**What you need to do:**
Which lines have the string "form"? Copy all of them from the entries below.
——
-- ==== Sys2Proof/Certificates/Slice0/Obligations.lean ====
section
/-! DEFINITION. The statements for the provers, in the order of the spec's sections. -/

open Sys2Proof Sys2Proof.Machine

/-! ### Integer arithmetic (spec/04) -/

/-- R80, R81: what every form but the divisions computes from A and B, with no flag, no trap and no other effect. A two-address form
takes A from gd and B from gs, a three-address form A from gs and B from gt. -/
def Sys2Proof.Part.IntegerArithmetic : Prop :=
  ∀ (d n : Nat) (t : Option Nat) (s : State), s.next ≠ END →
    ∀ a b : Word, a = t.elim (s.g d) (fun _ => s.g n) → b = t.elim (s.g n) s.g →
    WritesG (.add d n t) s d (fun v => v = w32 (Z a + Z b)) ∧
    WritesG (.sub d n t) s d (fun v => v = w32 ((Z a : Int) - Z b)) ∧
    WritesG (.mul d n t) s d (fun v => v = w32 (Z a * Z b)) ∧
    WritesG (.mulh d n t) s d (fun v => v = w32 (S a * S b / 2 ^ 32)) ∧
    WritesG (.mulhz d n t) s d (fun v => Z v = Z a * Z b / 2 ^ 32) ∧
    WritesG (.and d n t) s d (fun v => ∀ i, v.getLsbD i = (a.getLsbD i && b.getLsbD i)) ∧
    WritesG (.or d n t) s d (fun v => ∀ i, v.getLsbD i = (a.getLsbD i || b.getLsbD i)) ∧
    WritesG (.xor d n t) s d (fun v => ∀ i, v.getLsbD i = (a.getLsbD i ^^ b.getLsbD i)) ∧
    WritesG (.andn d n t) s d (fun v => ∀ i, i < 32 → v.getLsbD i = (a.getLsbD i && !b.getLsbD i)) ∧
    WritesG (.shl d n t) s d (fun v => v = w32 (Z a * 2 ^ (Z b % 32))) ∧
    WritesG (.shr d n t) s d (fun v => Z v = Z a / 2 ^ (Z b % 32)) ∧
    WritesG (.sra d n t) s d (fun v => v = w32 (S a / 2 ^ (Z b % 32))) ∧
    WritesG (.ror d n t) s d (fun v => ∀ i, i < 32 → v.getLsbD i = a.getLsbD ((i + Z b) % 32)) ∧
    WritesG (.min d n t) s d (fun v => S v = min (S a) (S b)) ∧
    WritesG (.max d n t) s d (fun v => S v = max (S a) (S b)) ∧
    WritesG (.minz d n t) s d (fun v => Z v = min (Z a) (Z b)) ∧
    WritesG (.maxz d n t) s d (fun v => Z v = max (Z a) (Z b)) ∧
    WritesG (.slt d n t) s d (fun v => v = if S a < S b then 1 else 0) ∧
    WritesG (.sltz d n t) s d (fun v => v = if Z a < Z b then 1 else 0) ∧
    WritesG (.seq d n t) s d (fun v => v = if a = b then 1 else 0) ∧
    WritesG (.sne d n t) s d (fun v => v = if a = b then 0 else 1)

/-- R82: division truncates toward zero; a zero divisor gives 0xFFFF_FFFF and A. -/
def Sys2Proof.Part.Division : Prop :=
  ∀ (d n : Nat) (t : Option Nat) (s : State), s.next ≠ END →
    ∀ a b : Word, a = t.elim (s.g d) (fun _ => s.g n) → b = t.elim (s.g n) s.g →
    ∀ q qz : Int, q = (S a).sign * (S b).sign * ((S a).natAbs / (S b).natAbs) → qz = Z a / Z b →
    WritesG (.div d n t) s d (fun v => v = if b = 0 then 0xFFFFFFFF#32 else w32 q) ∧
    WritesG (.rem d n t) s d (fun v => v = if b = 0 then a else w32 (S a - q * S b)) ∧
    WritesG (.divz d n t) s d (fun v => v = if b = 0 then 0xFFFFFFFF#32 else w32 qz) ∧
    WritesG (.remz d n t) s d (fun v => v = if b = 0 then a else w32 (Z a - qz * Z b))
——
**Answer space:**
/-- R80, R81: what every form but the divisions computes from A and B, with no flag, no trap and no other effect. A two-address form
takes A from gd and B from gs, a three-address form A from gs and B from gt. -/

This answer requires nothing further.